My dad has always said to ring if I'm in trouble no questions asked, I did when I was 19 and getting cash outside a nightclub when a shooting started
It was the early hours of the morning and he wheel spun into that carpark like something out of fast and furious

Might also be worth having a code word, we use it for escaping situations, emergencies, anything. I can text or call with it and it means help now. Sounds daft but it's easier to text "can you feed the rabbit for me" rather than "I need to get out this situation"

LiquoriceAllsorts2 · 09/11/2024 12:24

buffyspikefaith · 09/11/2024 12:22

It happens
A thank you card for the pub staff and pay you back for the taxi or swap it for chores she wouldn't usually do

My dad has always said to ring if I'm in trouble no questions asked, I did when I was 19 and getting cash outside a nightclub when a shooting started
It was the early hours of the morning and he wheel spun into that carpark like something out of fast and furious

Might also be worth having a code word, we use it for escaping situations, emergencies, anything. I can text or call with it and it means help now. Sounds daft but it's easier to text "can you feed the rabbit for me" rather than "I need to get out this situation"

A thank you card for the pub staff is cringey, don’t do this.

if you want to thank them then just do that by spending money - going there for a meal/drinks.

Angrymum22 · 09/11/2024 12:26

MuffinDadoCappuccino · 09/11/2024 10:33

I think punishment is a good way to ensure your teenager doesn’t call you the next time she needs help. She needs to learn her limit with alcohol, hopefully today’s hangover will be the first step.

What a terrible idea. Regardless of your child’s “mistakes” they should never feel that they can’t call you.

My DS was spiked a couple of years ago, fortunately a friend put him in a taxi thinking he was drunk ( he’d only had a couple of pints), but when he arrived home he put his hand through a pane of glass in our front door. Initially we were pretty annoyed but quickly realised he was more than just drunk. He is a funny drunk who can easily cope with 12 pints and still stroll up our drive after a night out, not that this is anything to be proud of.
DS had texted me but I was asleep, he couldn’t work out how to call. His texts were unreadable, had I seen them I’d have been straight into town looking for him.
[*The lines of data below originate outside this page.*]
-- ==== Sys2Proof/Machine/Core.lean ====
section
/-! DEFINITION. The machine as the host reads it. -/

def Sys2Proof.core : Host.Core := {
  State := Sys2Proof.Machine.State, Fault := Sys2Proof.Machine.Fault,
  Refusal := Sys2Proof.Machine.Refusal, step := Sys2Proof.Machine.step, reset := Sys2Proof.Machine.State.reset }
end

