/-- R99 to R104, R110: a ramp unit's step at a boundary, as the work that is left. In HOLD nothing moves; RUN and ONCE
enter a segment where none is open and move along it, STEP jumps to its target; a list that ends without repeat ends in
HOLD with the done flag and RAMP_DONE. -/
def Obligations.RampUnitTakesItsStep : Prop :=
  ∀ (n : Node) (q : List Instr) (u : Fin 6) (r : RampUnit) (l : RampList), inService n.control.node = true →
    n.boundary = [.ramp u] → r = n.ramps[u] → l = n.tables.ramps[u] →
    ∃ m : Node, exec .blockBoundary ⟨n, q⟩ = .next ⟨m, q⟩ ∧
      m = { n with boundary := [], choice := n.choice + 1, ramps := m.ramps, events := m.events } ∧
      (∀ v : Fin 6, v ≠ u → m.ramps[v] = n.ramps[v]) ∧
      (r.mode = .hold → m.ramps[u] = r ∧ m.events = n.events) ∧
      (∀ (g : OpenSegment) (i : Nat) (loops : Loops), r.mode ≠ .hold →
        (r.segment = some g ∧ i = r.index ∧ loops = r.loops ∨
          r.segment = none ∧ ∃ seg, l.segments[i]? = some seg ∧
            g = { start := r.output, target := seg.target, duration := seg.duration, position := 0 } ∧
            (i = r.index ∧ loops = r.loops ∨
              l.segments.length ≤ r.index ∧ (∃ b : Fin 16, l.loopStart = some b ∧ b.val = i) ∧
                (r.loops = .endless ∧ loops = .endless ∨ ∃ k, r.loops = .count (k + 1) ∧ loops = .count k))) →
        m.events = n.events ∧
        (r.mode = .step → m.ramps[u] =
          { mode := .hold, index := i + 1, segment := none, loops := loops, output := g.target, done := r.done }) ∧
        (r.mode ≠ .step → g.position < g.duration → m.ramps[u] =
          { mode := r.mode, index := i, segment := some { g with position := g.position + 1 }, loops := loops
            output := g.start + ((g.target - g.start) * (g.position + 1)).tdiv (g.duration + 1), done := r.done }) ∧
        (r.mode ≠ .step → g.position = g.duration → m.ramps[u] =
          { mode := if r.mode = .once then .hold else .run, index := i + 1, segment := none, loops := loops
            output := g.target, done := r.done })) ∧
      (r.mode ≠ .hold → r.segment = none → l.segments.length ≤ r.index →
        (r.loops = .count 0 ∨ l.loopStart = none ∨ ∃ b : Fin 16, l.loopStart = some b ∧ l.segments.length ≤ b.val) →
        m.ramps[u] = { r with mode := .hold, done := true } ∧ m.events = n.events ||| 0x200#13)

/-! ### Events of a boundary -/

/-- R53, R54, R61, R116: the events of the tracker's and of the guard's step. Each is that step at this boundary, the one
that BLOCK_BOUNDARY takes: the stale time is reached in LIVE, the fail time in STALE, or a zone's release count reaches
the release interval with its smoothed lift above the target that the step leaves, which lowers the lift by one; in a
clear zone whose guard is on, its hold counts down to 0, or its recover count reaches the interval and its code rises
by one. -/
def Obligations.TrackerAndGuardEventsComeAbout : Prop :=
  (∀ (n : Node) (q : List Instr), inService n.control.node = true → .track ∈ n.boundary →
     (n.tracker.state = .live → n.tables.settings.staleTime ≤ n.tracker.stale + 1 →
       ∃ m : Node, exec .staleTimeExpiry ⟨n, q⟩ = .next ⟨m, q⟩ ∧
         m = { n with
           boundary := n.boundary.erase .track, tracker := m.tracker, events := n.events ||| 0x40#13 } ∧
         m.tracker.state = .stale ∧ m.tracker.stale = n.tracker.stale + 1 ∧ m.tracker.fail = 0 ∧
         (∀ z : Fin 4, m.tracker.zones[z].target = n.tracker.zones[z].target) ∧
         exec .blockBoundary ⟨{ n with boundary := [.track] }, q⟩ =
           .next ⟨{ m with boundary := [], choice := n.choice + 1 }, q⟩) ∧
     (n.tracker.state = .stale → n.tables.settings.failTime ≤ n.tracker.fail + 1 →
       ∃ m : Node, exec .failTimeExpiry ⟨n, q⟩ = .next ⟨m, q⟩ ∧
         m = { n with
           boundary := n.boundary.erase .track, tracker := m.tracker, events := n.events ||| 0x80#13 } ∧
         m.tracker.state = .failed ∧ m.tracker.fail = n.tracker.fail + 1 ∧
         (∀ z : Fin 4, m.tracker.zones[z].target = 0 ∧ m.tracker.zones[z].bassTarget = 0) ∧
         exec .blockBoundary ⟨{ n with boundary := [.track] }, q⟩ =
           .next ⟨{ m with boundary := [], choice := n.choice + 1 }, q⟩) ∧
     ∀ (z : Fin 4) (target : Nat),
       ((n.tracker.state = .none ∨ n.tracker.state = .failed ∨
           n.tracker.state = .stale ∧ n.tables.settings.failTime ≤ n.tracker.fail + 1) ∧ target = 0 ∨
         (n.tracker.state = .stale ∧ n.tracker.fail + 1 < n.tables.settings.failTime ∨
           n.tracker.state = .live ∧ n.tables.settings.staleTime ≤ n.tracker.stale + 1) ∧
           target = n.tracker.zones[z].target ∨
         n.tracker.state = .live ∧ n.tracker.stale + 1 < n.tables.settings.staleTime ∧
           target = (if n.tracker.zones[z].target < (zoneCurve n z).1 ∨
               (zoneCurve n z).1 + n.tables.settings.hysteresis < n.tracker.zones[z].target
             then (zoneCurve n z).1 else n.tracker.zones[z].target)) →
       target < n.tracker.zones[z].smoothed → n.tables.settings.release ≤ n.tracker.zones[z].release + 1 →
       ∃ m : Node, exec (.liftReleaseStep z) ⟨n, q⟩ = .next ⟨m, q⟩ ∧
         m = { n with boundary := n.boundary.erase .track, tracker := m.tracker, events := m.events } ∧
         m.tracker.zones[z].target = target ∧
         m.tracker.zones[z].smoothed + 1 = n.tracker.zones[z].smoothed ∧ m.tracker.zones[z].release = 0 ∧
         exec .blockBoundary ⟨{ n with boundary := [.track] }, q⟩ =
           .next ⟨{ m with boundary := [], choice := n.choice + 1 }, q⟩) ∧
  (∀ (n : Node) (q : List Instr) (z : Fin 4) (c : Instr), inService n.control.node = true → .guardStep ∈ n.boundary →
     n.tables.zones[z].guardOn = true →
     (∀ k : Fin 24, n.tables.speakers[k].zone = z → n.levels.clips[k].last = false) →
     (c = .guardHoldEnd z ∧ n.guards[z].hold = 1) ∨
       (c = .guardRecoveryStep z ∧ n.guards[z].hold = 0 ∧ n.guards[z].code < 0 ∧
         n.tables.zones[z].recover ≤ n.guards[z].recover + 1) →
     ∃ m : Node, exec c ⟨n, q⟩ = .next ⟨m, q⟩ ∧
       m = { n with boundary := n.boundary.erase .guardStep, guards := m.guards, events := m.events } ∧
       m.guards[z] = (if n.guards[z].hold = 1 then { n.guards[z] with hold := 0 }
         else { code := n.guards[z].code + 1, hold := 0, recover := 0 }) ∧
       exec .blockBoundary ⟨{ n with boundary := [.guardStep] }, q⟩ =
         .next ⟨{ m with boundary := [], choice := n.choice + 1 }, q⟩)

/-- R100, R102: a unit in RUN or ONCE at the last block of its segment takes the target and closes it: the index
advances, and ONCE returns to HOLD. A segment of duration 0 is entered and closed at one boundary. -/
def Obligations.RampSegmentCloses : Prop :=
  ∀ (n : Node) (q : List Instr) (u : Fin 6) (r : RampUnit) (l : RampList) (target : Int) (i : Nat) (loops : Loops),
    inService n.control.node = true → .ramp u ∈ n.boundary → r = n.ramps[u] → l = n.tables.ramps[u] →
    r.mode = .run ∨ r.mode = .once →
    ((∃ g, r.segment = some g ∧ g.position = g.duration ∧ target = g.target) ∧ i = r.index ∧ loops = r.loops ∨
      r.segment = none ∧ l.segments[i]? = some { target := target, duration := 0 } ∧
        (i = r.index ∧ loops = r.loops ∨
          l.segments.length ≤ r.index ∧ (∃ b : Fin 16, l.loopStart = some b ∧ b.val = i) ∧
            (r.loops = .endless ∧ loops = .endless ∨ ∃ k, r.loops = .count (k + 1) ∧ loops = .count k))) →
    exec (.rampSegmentClose u) ⟨n, q⟩ = .next ⟨{ n with
      boundary := n.boundary.erase (.ramp u)
      ramps := .ofFn fun v =>
        if v = u then
          { mode := if r.mode = .once then .hold else .run, index := i + 1, segment := none
            loops := loops, output := target, done := r.done }
        else n.ramps[v] }, q⟩

/-- R86, R84: the completion of a crossfade that has reached its N blocks, in slot order. The target set becomes
current and the running chain takes the incoming chain's state. A pending set starts a new crossfade in the same slot;
without one the slot goes to the head of the wait queue, or stands free. That both commands take it, and that the
hand-over row gives a slot that stands free to the head of the wait queue, is the model's reading of the rows (log entry
30). A slot that stands free with speakers waiting occurs in no run: `CrossfadesFit.full` rules it out. -/
def Obligations.CrossfadeCompletes : Prop :=
  (∀ (n : Node) (q : List Instr) (i : Fin 8) (h : Held) (t : SetRef) (p : Option SetRef),
     inService n.control.node = true → .complete i ∈ n.boundary →
     (∀ j : Fin 8, j < i → .complete j ∈ n.boundary → fadeDue j n = false) →
     n.eq.slots[i] = some h → 32 * h.length ≤ h.count → n.eq.records[h.speaker].phase = .fading t p →
     (∀ s, p = some s → exec (.crossfadeComplete i) ⟨n, q⟩ = .next ⟨{ n with
       boundary := n.boundary.erase (.complete i)
       eq := { n.eq with
         slots := .ofFn (fun j => if j = i then
           some { speaker := h.speaker, length := n.tables.nodeEntry.crossfadeLength, count := 0 } else n.eq.slots[j])
         records := .ofFn (fun k => if k = h.speaker then
           { n.eq.records[k] with
             phase := .fading s none, current := t, running := n.eq.records[k].incoming, incoming := .replicate 8 {} }
           else n.eq.records[k]) } }, q⟩) ∧
     (p = none → n.eq.waiting = [] → exec (.crossfadeComplete i) ⟨n, q⟩ = .next ⟨{ n with
       boundary := n.boundary.erase (.complete i)
       eq := { n.eq with
         slots := .ofFn (fun j => if j = i then none else n.eq.slots[j])
         records := .ofFn (fun k => if k = h.speaker then
           { n.eq.records[k] with
             phase := .idle, current := t, running := n.eq.records[k].incoming, incoming := .replicate 8 {} }
           else n.eq.records[k]) } }, q⟩) ∧
     (∀ (w : Fin 24) (rest : List (Fin 24)) (s : SetRef) (c : Instr),
       p = none → n.eq.waiting = w :: rest → n.eq.records[w].phase = .waiting s →
       c = .crossfadeComplete i ∨ c = .crossfadeHandover i →
       exec c ⟨n, q⟩ = .next ⟨{ n with
         boundary := n.boundary.erase (.complete i)
         eq := { n.eq with
           waiting := rest
           slots := .ofFn (fun j => if j = i then
             some { speaker := w, length := n.tables.nodeEntry.crossfadeLength, count := 0 } else n.eq.slots[j])
           records := .ofFn (fun k => if k = h.speaker then
               { n.eq.records[k] with
                 phase := .idle, current := t, running := n.eq.records[k].incoming, incoming := .replicate 8 {} }
             else if k = w then { n.eq.records[k] with phase := .fading s none, incoming := .replicate 8 {} }
             else n.eq.records[k]) } }, q⟩)) ∧
  (∀ (n : Node) (q : List Instr) (i : Fin 8) (w : Fin 24) (rest : List (Fin 24)) (s : SetRef),
     n.eq.slots[i] = none → n.eq.waiting = w :: rest → n.eq.records[w].phase = .waiting s →
     exec (.crossfadeHandover i) ⟨n, q⟩ = .next ⟨{ n with
       eq := { n.eq with
         waiting := rest
         slots := .ofFn (fun j => if j = i then
           some { speaker := w, length := n.tables.nodeEntry.crossfadeLength, count := 0 } else n.eq.slots[j])
         records := .ofFn (fun k => if k = w then
           { n.eq.records[k] with phase := .fading s none, incoming := .replicate 8 {} }
           else n.eq.records[k]) } }, q⟩)
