-- ==== Sys2Proof/Laws/State.lean ====
section
/-! SUPPORT. One lemma for each field of the node under each of the updates that the operations of the machine are
made of, so that no proof unfolds a record update. -/

namespace Sys2Proof.Machine

variable (n : Node)

@[simp] theorem raise_control (e : Event) : (raise e n).control = n.control := by rw [raise]
@[simp] theorem raise_link (e : Event) : (raise e n).link = n.link := by rw [raise]
@[simp] theorem raise_tables (e : Event) : (raise e n).tables = n.tables := by rw [raise]
@[simp] theorem raise_live (e : Event) : (raise e n).live = n.live := by rw [raise]
@[simp] theorem raise_detectors (e : Event) : (raise e n).detectors = n.detectors := by rw [raise]
@[simp] theorem raise_levels (e : Event) : (raise e n).levels = n.levels := by rw [raise]
@[simp] theorem raise_tracker (e : Event) : (raise e n).tracker = n.tracker := by rw [raise]
@[simp] theorem raise_eq (e : Event) : (raise e n).eq = n.eq := by rw [raise]
@[simp] theorem raise_ramps (e : Event) : (raise e n).ramps = n.ramps := by rw [raise]
@[simp] theorem raise_guards (e : Event) : (raise e n).guards = n.guards := by rw [raise]
@[simp] theorem raise_settingLane (e : Event) : (raise e n).settingLane = n.settingLane := by rw [raise]
@[simp] theorem raise_liveLane (e : Event) : (raise e n).liveLane = n.liveLane := by rw [raise]
@[simp] theorem raise_replies (e : Event) : (raise e n).replies = n.replies := by rw [raise]
@[simp] theorem raise_merger (e : Event) : (raise e n).merger = n.merger := by rw [raise]
@[simp] theorem raise_events (e : Event) : (raise e n).events = n.events ||| eventBit e := by rw [raise]
@[simp] theorem raise_boundary (e : Event) : (raise e n).boundary = n.boundary := by rw [raise]
@[simp] theorem raise_choice (e : Event) : (raise e n).choice = n.choice := by rw [raise]

@[simp] theorem raiseIf_control (b : Bool) (e : Event) : (raiseIf b e n).control = n.control := by cases b <;> rfl
@[simp] theorem raiseIf_link (b : Bool) (e : Event) : (raiseIf b e n).link = n.link := by cases b <;> rfl
@[simp] theorem raiseIf_tables (b : Bool) (e : Event) : (raiseIf b e n).tables = n.tables := by cases b <;> rfl
@[simp] theorem raiseIf_live (b : Bool) (e : Event) : (raiseIf b e n).live = n.live := by cases b <;> rfl
@[simp] theorem raiseIf_detectors (b : Bool) (e : Event) : (raiseIf b e n).detectors = n.detectors := by cases b <;> rfl
@[simp] theorem raiseIf_levels (b : Bool) (e : Event) : (raiseIf b e n).levels = n.levels := by cases b <;> rfl
@[simp] theorem raiseIf_tracker (b : Bool) (e : Event) : (raiseIf b e n).tracker = n.tracker := by cases b <;> rfl
@[simp] theorem raiseIf_eq (b : Bool) (e : Event) : (raiseIf b e n).eq = n.eq := by cases b <;> rfl
@[simp] theorem raiseIf_ramps (b : Bool) (e : Event) : (raiseIf b e n).ramps = n.ramps := by cases b <;> rfl
@[simp] theorem raiseIf_guards (b : Bool) (e : Event) : (raiseIf b e n).guards = n.guards := by cases b <;> rfl
@[simp] theorem raiseIf_settingLane (b : Bool) (e : Event) : (raiseIf b e n).settingLane = n.settingLane := by cases b <;> rfl
@[simp] theorem raiseIf_liveLane (b : Bool) (e : Event) : (raiseIf b e n).liveLane = n.liveLane := by cases b <;> rfl
@[simp] theorem raiseIf_replies (b : Bool) (e : Event) : (raiseIf b e n).replies = n.replies := by cases b <;> rfl
@[simp] theorem raiseIf_merger (b : Bool) (e : Event) : (raiseIf b e n).merger = n.merger := by cases b <;> rfl
@[simp] theorem raiseIf_events (b : Bool) (e : Event) : (raiseIf b e n).events = if b then n.events ||| eventBit e else n.events := by cases b <;> rfl
@[simp] theorem raiseIf_boundary (b : Bool) (e : Event) : (raiseIf b e n).boundary = n.boundary := by cases b <;> rfl
@[simp] theorem raiseIf_choice (b : Bool) (e : Event) : (raiseIf b e n).choice = n.choice := by cases b <;> rfl
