-- ==== Sys2Proof/Proofs/LinearGain.lean ====
section
/-! PROOFS. The conversion of a gain code to a linear gain (R20). -/

namespace Sys2Proof.Machine

/-! ### The mantissas -/

/-- R20: each mantissa is 2^(r/48) times 2^22 rounded. The bracket is tested in integers, row by row of the table. -/
theorem mantissa_brackets (r : Fin 48) :
    (2 * mantissa r.val - 1) ^ 48 ≤ 2 ^ (r.val + 1104) ∧ 2 ^ (r.val + 1104) < (2 * mantissa r.val + 1) ^ 48 := by
  revert r
  decide +kernel

/-- Each mantissa lies in the octave that begins at unity, so that the doublings alone choose the octave of a gain. -/
theorem mantissa_octave {r : Nat} (hr : r < 48) : 2 ^ 22 ≤ mantissa r ∧ mantissa r < 2 ^ 23 := by
  have rows : ∀ i : Fin 48, 2 ^ 22 ≤ mantissa i.val ∧ mantissa i.val < 2 ^ 23 := by decide
  exact rows ⟨r, hr⟩

/-- Unity: the mantissa of remainder 0. -/
theorem mantissa_zero : mantissa 0 = 2 ^ 22 := rfl

/-- Each row of the table is below the next, which makes the whole table increasing. -/
theorem mantissas_pairwise_lt : mantissas.Pairwise (· < ·) := by
  rw [← List.isChain_iff_pairwise]
  decide

theorem mantissa_strictMono {r s : Fin 48} (hrs : r < s) : mantissa r.val < mantissa s.val := by
  have row (i : Fin 48) : mantissa i.val = mantissas[i.val]'i.isLt := List.getD_eq_getElem _ _ i.isLt
  rw [row, row]
  exact List.pairwise_iff_getElem.mp mantissas_pairwise_lt _ _ r.isLt s.isLt hrs

/-! ### Doublings and remainder -/

/-- Rounding an unsigned value to a power of two is the division of naturals with half the power added. -/
theorem roundPow_natCast (n x : Nat) : roundPow n x = ((x + 2 ^ (n - 1)) / 2 ^ n : Nat) := by
  simp [roundPow]

/-- The quotient and the remainder by 48 of a gain code, from any writing of it with a remainder in range. -/
theorem code_ediv_emod {q : Int} {r : Nat} (hr : r < 48) :
    (48 * q + r) / 48 = q ∧ (48 * q + r) % 48 = r := by
  omega

section
variable {g q : Int} {r : Nat}

theorem linearGain_of_le (hg : g ≤ -960) : linearGain g = 0 := if_pos hg

/-- R20 for a code at or above unity: the mantissa is doubled once for each 48. -/
theorem linearGain_of_nonneg (hr : r < 48) (hg : g = 48 * q + r) (hq : 0 ≤ q) :
    linearGain g = mantissa r * 2 ^ q.toNat := by
  obtain ⟨hdiv, hmod⟩ := code_ediv_emod (q := q) hr
  have above : ¬ g ≤ -960 := by omega
  rw [linearGain, if_neg above, hg, hdiv, hmod, if_pos hq, Int.toNat_natCast]

/-- R20 for a code below unity and above the floor: the mantissa is halved once for each 48, rounded once. -/
theorem linearGain_of_neg (hlow : -960 < g) (hr : r < 48) (hg : g = 48 * q + r) (hq : q < 0) :
    linearGain g = (mantissa r + 2 ^ ((-q).toNat - 1)) / 2 ^ (-q).toNat := by
  obtain ⟨hdiv, hmod⟩ := code_ediv_emod (q := q) hr
  rw [linearGain, if_neg (by omega), hg, hdiv, hmod, if_neg (by omega), Int.toNat_natCast, roundPow_natCast,
    Int.toNat_natCast]

end

/-! ### The range of the linear gain -/

/-- Four doublings are reached by the top code alone, whose mantissa is unity. -/
theorem doubled_mantissa_bounds {r k : Nat} (hr : r < 48) (htop : 48 * k + r ≤ 192) :
    4 ≤ mantissa r * 2 ^ k ∧ mantissa r * 2 ^ k ≤ 2 ^ 26 := by
  obtain ⟨hlo, hhi⟩ := mantissa_octave hr
  have lower : mantissa r ≤ mantissa r * 2 ^ k := Nat.le_mul_of_pos_right _ (Nat.two_pow_pos k)
  refine ⟨by omega, ?_⟩
  obtain hk | ⟨rfl, rfl⟩ : k ≤ 3 ∨ k = 4 ∧ r = 0 := by omega
  · calc mantissa r * 2 ^ k ≤ 2 ^ 23 * 2 ^ 3 := Nat.mul_le_mul hhi.le (Nat.pow_le_pow_right two_pos hk)
      _ = 2 ^ 26 := rfl
  · rw [mantissa_zero, ← Nat.pow_add]

/-- At most twenty halvings leave 4 of a mantissa, and rounding does not carry a halved mantissa out of the range. -/
theorem halved_mantissa_bounds {r k : Nat} (hr : r < 48) (hk : k ≤ 20) :
    4 ≤ (mantissa r + 2 ^ (k - 1)) / 2 ^ k ∧ (mantissa r + 2 ^ (k - 1)) / 2 ^ k ≤ 2 ^ 26 := by
  obtain ⟨hlo, hhi⟩ := mantissa_octave hr
  have hpow : 2 ^ k ≤ 2 ^ 20 := Nat.pow_le_pow_right two_pos hk
  have hhalf : 2 ^ (k - 1) ≤ 2 ^ k := Nat.pow_le_pow_right two_pos (Nat.sub_le k 1)
  constructor
  · rw [Nat.le_div_iff_mul_le (Nat.two_pow_pos k)]
    exact Nat.le_add_right_of_le (by omega)
  · refine (Nat.div_le_self _ _).trans ?_
    omega

/-- R20: no code above the floor converts to 0, and none to more than 16 times unity. -/
theorem linearGain_bounds {g q : Int} {r : Nat} (hlow : -959 ≤ g) (htop : g ≤ 192) (hr : r < 48)
    (hg : g = 48 * q + r) : 4 ≤ linearGain g ∧ linearGain g ≤ 2 ^ 26 := by
  by_cases hq : 0 ≤ q
  · rw [linearGain_of_nonneg hr hg hq]
    exact doubled_mantissa_bounds hr (by omega)
  · rw [linearGain_of_neg (by omega) hr hg (by omega)]
    exact halved_mantissa_bounds hr (by omega)

/-- Settles O24: the table by its rows, a code by the sign of its quotient, and the printed values by evaluation. -/
theorem linearGainConverts : Obligations.LinearGainConverts := by
  refine ⟨linearGain_of_le le_rfl, ?mantissas, fun r s => mantissa_strictMono, ?codes, by decide⟩
  case mantissas =>
    intro r
    obtain ⟨below, above⟩ := mantissa_brackets r
    exact ⟨below, above, (mantissa_octave r.isLt).2⟩
  case codes =>
    intro g q r hlow htop hr hg
    have hfloor : -960 < g := by omega
    exact ⟨linearGain_of_nonneg hr hg, linearGain_of_neg hfloor hr hg, linearGain_bounds hlow htop hr hg⟩

end Sys2Proof.Machine
end

section
/-! PROOFS. The equaliser's chains of biquad sections (R72). -/

namespace Sys2Proof.Machine

/-! ### One section -/

/-- R72 with the rounding and the clamp of R1 written out. -/
theorem sectionOutput_eq (c : Section) (s : SectionState) (x : Int) :
    sectionOutput c s x = max (-134217728) (min 134217727
      ((c.b0.toInt * x + c.b1.toInt * s.x1 + c.b2.toInt * s.x2 - c.a1.toInt * s.y1 - c.a2.toInt * s.y2 + 2097152)
        / 4194304)) := rfl

/-! ### A list of sections -/

theorem runSections_nil (ss : List SectionState) (x : Int) : runSections [] ss x = (ss, x) := by
  rw [runSections]

theorem runSections_no_states (c : Section) (cs : List Section) (x : Int) : runSections (c :: cs) [] x = ([], x) := rfl

theorem runSections_cons (c : Section) (cs : List Section) (s : SectionState) (ss : List SectionState) (x : Int) :
    runSections (c :: cs) (s :: ss) x =
      (sectionShift s x (sectionOutput c s x) :: (runSections cs ss (sectionOutput c s x)).1,
        (runSections cs ss (sectionOutput c s x)).2) := rfl

/-- A run gives back as many states as it takes, also where the sections are more than the states. -/
theorem runSections_length (cs : List Section) (ss : List SectionState) (x : Int) :
    (runSections cs ss x).1.length = ss.length := by
  induction cs generalizing ss x with
  | nil => rw [runSections_nil]
  | cons c cs ih =>
    cases ss with
    | nil => rw [runSections_no_states]
    | cons s ss => simp [runSections_cons, ih]

/-! ### The chain of eight states -/

/-- Eight states pass through a chain unchanged: none is cut off and none is filled in. -/
theorem chainOf_toList {l : List SectionState} (h : l.length = 8) : (chainOf l).toList = l := by
  apply List.ext_getElem
  · simp [h]
  · intro i _ hi
    simp [chainOf, hi]

theorem chainState_toList (cs : List Section) (c : Chain) (x : Int) :
    (chainState cs c x).toList = (runSections cs c.toList x).1 :=
  chainOf_toList ((runSections_length cs c.toList x).trans c.length_toList)

/-- Settles O36: the chain keeps the states of its run because a run changes their values and never their number. -/
theorem sectionsFilterInOrder : Obligations.SectionsFilterInOrder := by
  refine ⟨fun cs c x => ⟨rfl, fun _ => chainState_toList cs c x⟩, runSections_nil, ?cons⟩
  case cons =>
    intro c cs s ss x y hy
    rw [← sectionOutput_eq] at hy
    rw [runSections_cons, hy, sectionShift]

end Sys2Proof.Machine
end

section
/-! PROOFS. The judgement of a message at its END cell (R153). -/

namespace Sys2Proof.Machine

/-! ### The END cell -/

section
variable {l : LaneId} {n : Node} (b : Byte)

theorem takeCell_fin_ready (h : (laneOf l n).assembly = .ready) :
    takeCell l ⟨.fin, b⟩ n = judgeMessage l [b] n := by
  rw [takeCell, h]

/-- R152: an END cell closes a record that holds less than the longest message. -/
theorem takeCell_fin_assembling {front : List Byte} (h : (laneOf l n).assembly = .assembling front)
    (hlen : front.length < 132) :
    takeCell l ⟨.fin, b⟩ n = judgeMessage l (front ++ [b]) (setAssembly l .ready n) := by
  rw [takeCell, h]
  exact if_pos hlen

end

/-! ### What the steps test -/

theorem lengthOk_iff (bytes : List Byte) : lengthOk bytes = true ↔
    4 ≤ bytes.length ∧ bytes.length ≤ 132 ∧ bytes.length = (bytes.getD 3 0).toNat + 5 := by
  simp [lengthOk, and_assoc]

/-- The sum of the bytes as naturals, kept modulo 256. -/
theorem byteSum_eq_ofNat (bytes : List Byte) :
    byteSum bytes = BitVec.ofNat 8 (bytes.foldl (fun a b => a + b.toNat) 0) :=
  List.foldl_hom (BitVec.ofNat 8) fun a b => by simp [BitVec.ofNat_add]

theorem byteSum_eq_zero_iff (bytes : List Byte) :
    byteSum bytes = 0 ↔ bytes.foldl (fun a b => a + b.toNat) 0 % 256 = 0 := by
  simp [byteSum_eq_ofNat, ← BitVec.toNat_inj]

theorem addressedHere_iff (n : Node) (m : Message) :
    addressedHere n m = true ↔ m.dest = addressNibble n ∨ m.dest = 0xF := by
  simp [addressedHere]

/-- R150: four bytes or more spell a message, whose payload is what stands between them and the check byte. -/
theorem messageOf_of_four_le {bytes : List Byte} (h : 4 ≤ bytes.length) : messageOf bytes = some {
    dest := (bytes.getD 0 0).extractLsb' 4 4, origin := (bytes.getD 0 0).extractLsb' 0 4
    kind := bytes.getD 1 0, tag := bytes.getD 2 0, payload := (bytes.drop 4).dropLast } := by
  match bytes, h with
  | _ :: _ :: _ :: _ :: _, _ => rfl

/-! ### The outcomes of the destination and the room step -/

section
variable {l : LaneId} {m : Message} {n : Node}

theorem admitMessage_elsewhere (hnode : m.dest ≠ addressNibble n) (hall : m.dest ≠ 0xF) : admitMessage l m n = n := by
  have hdest : ¬ addressedHere n m = true := fun h => ((addressedHere_iff n m).mp h).elim hnode hall
  rw [admitMessage, if_neg hdest]

theorem admitMessage_full (hdest : m.dest = addressNibble n ∨ m.dest = 0xF)
    (hfull : laneCapacity l ≤ (laneOf l n).queue.length) : admitMessage l m n = raise (overrunEvent l) n := by
  rw [admitMessage, if_pos ((addressedHere_iff n m).mpr hdest), if_pos hfull]

end

theorem raise_overrunEvent (l : LaneId) (n : Node) :
    raise (overrunEvent l) n = { n with events := n.events ||| (if l = .setting then 0x1#13 else 0x2#13) } := by
  cases l <;> rfl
At no point did I consider that the episode was punishable. in addition telling your child that they are on their own if they do it again is incredibly dangerous. They should always feel that they can contact you if they are in trouble.

The OP’s DD may not have been intentionally drunk or could have been spiked, it’s very difficult to differentiate. I’m sure she will have learned a valuable lesson. But discouraging your child from contacting you in the future leaves them open to all sorts of potential risks.
I’m not suggesting that you are a constant taxi service, but that one time they may really need your help and you’ve cut off that lifeline could end up in disaster.

Loopylu60 · 09/11/2024 12:27

TeenLifeMum · 09/11/2024 10:40

There’s so many issues on this site that would be non issues if adults were able to drive. I don’t know anymore in rl who doesn’t drive. It’s so limiting. But there will be another thread within the next week with a poster saying they don’t drive and it’s not an issue. It probably isn’t until it suddenly is and you need to get somewhere outside public transport hours.

Agreed but some medical conditions exclude driving so those parents will be very hamstrung 😕

Yesiknowdear · 09/11/2024 12:28

A discussion about personal safety is the way to go here OP.
She left herself very vulnerable and that is what would have made me upset at her.

But at this age, how you deal with things directly impacts when she will turn to you.